There was no reason, as it turns out, to lock down as most states did. They did so largely because of a computer model that estimated 2.2 million deaths in the U.S. from COVID-19. I remain convinced that the lockdowns were one of the greatest public policy boondoggles in the history of our country.

This doesn’t mean I don’t think COVID-19 poses a real danger. It most certainly does. But our approach to this disease needs to be similar to our approach to a myriad of other things in life.
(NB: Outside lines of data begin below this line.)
-- ==== Sys2Proof/Machine/MultiplyDivide.lean ====
section
/-! DEFINITION. Multiplication and division (R280 to R293): no exceptions. -/

namespace Sys2Proof.Machine

/-- MUL (R281): low half of the product. -/
def execMul (rd rs1 rs2 : Reg) (s : State) : Result :=
  .next (writeRR (fun a b => a * b) rd rs1 rs2 s)

/-- MULH (R282): high half, signed by signed. -/
def execMulh (rd rs1 rs2 : Reg) (s : State) : Result :=
  .next (writeRR (fun a b => mulHigh a b) rd rs1 rs2 s)

/-- MULHSU (R283): high half, signed rs1 by unsigned rs2. -/
def execMulhsu (rd rs1 rs2 : Reg) (s : State) : Result :=
  .next (writeRR (fun a b => mulHighSU a b) rd rs1 rs2 s)

/-- MULHU (R284): high half, unsigned. -/
def execMulhu (rd rs1 rs2 : Reg) (s : State) : Result :=
  .next (writeRR (fun a b => mulHighU a b) rd rs1 rs2 s)

/-- DIV (R285): signed quotient. -/
def execDiv (rd rs1 rs2 : Reg) (s : State) : Result :=
  .next (writeRR (fun a b => divSigned a b) rd rs1 rs2 s)

/-- DIVU (R286): unsigned quotient. -/
def execDivu (rd rs1 rs2 : Reg) (s : State) : Result :=
  .next (writeRR (fun a b => divUnsigned a b) rd rs1 rs2 s)

/-- REM (R287): signed remainder. -/
def execRem (rd rs1 rs2 : Reg) (s : State) : Result :=
  .next (writeRR (fun a b => remSigned a b) rd rs1 rs2 s)

/-- REMU (R288): unsigned remainder. -/
def execRemu (rd rs1 rs2 : Reg) (s : State) : Result :=
  .next (writeRR (fun a b => remUnsigned a b) rd rs1 rs2 s)

/-- MULW (R289): low word of the product of the low words. -/
def execMulw (rd rs1 rs2 : Reg) (s : State) : Result :=
  .next (writeRRW (fun a b => a * b) rd rs1 rs2 s)

/-- DIVW (R290): signed quotient of the low words. -/
def execDivw (rd rs1 rs2 : Reg) (s : State) : Result :=
  .next (writeRRW (fun a b => divSigned a b) rd rs1 rs2 s)

/-- DIVUW (R291): unsigned quotient of the low words. -/
def execDivuw (rd rs1 rs2 : Reg) (s : State) : Result :=
  .next (writeRRW (fun a b => divUnsigned a b) rd rs1 rs2 s)

/-- REMW (R292): signed remainder of the low words. -/
def execRemw (rd rs1 rs2 : Reg) (s : State) : Result :=
  .next (writeRRW (fun a b => remSigned a b) rd rs1 rs2 s)

/-- REMUW (R293): unsigned remainder of the low words. -/
def execRemuw (rd rs1 rs2 : Reg) (s : State) : Result :=
  .next (writeRRW (fun a b => remUnsigned a b) rd rs1 rs2 s)

end Sys2Proof.Machine
end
It is a matter of risk assessment and risk management.

One of the problems with the thinking of many with regard to the lockdowns is the failure to understand the great consequences they have. There are social, economic, and, yes, health consequences for what we’ve done. In the case of the economic consequences, we’ve done some things that will affect people for generations to come. 

A friend of mine wrote that not locking down was simply “letting people die so that the stores could stay open.” I didn’t buy her premise, of course, but what really struck me is that she seemed oblivious to the fact that a lot of people were going to get hurt and hurt badly by the lockdowns. I haven’t seen the updated numbers, but it was forecast in Rhode Island earlier this year, for example, that they would permanently lose 50 percent of their restaurants by the end of six months. If the development of a vaccine took a year, they would permanently lose 75 percent of them. Think of the lost jobs and the lost wealth in such a scenario. Think of the lost tax revenue to the state. It’s all rather mind-boggling. 

It didn’t have to be that way. Our health experts knew very early on who was at high risk. Our resources and efforts should have been directed to protect the people in those high risk categories. In the case of nursing homes and long term care facilities, the U.S. (as well as other countries) miserably failed in protecting many of them. Why we were obsessed with closing businesses and schools and the like while thousands of people were dying in these facilities will be something I suspect that epidemiologists and other medical experts will be studying for years to come.

This is Brian Myers with your Caffeinated Thought of the Week.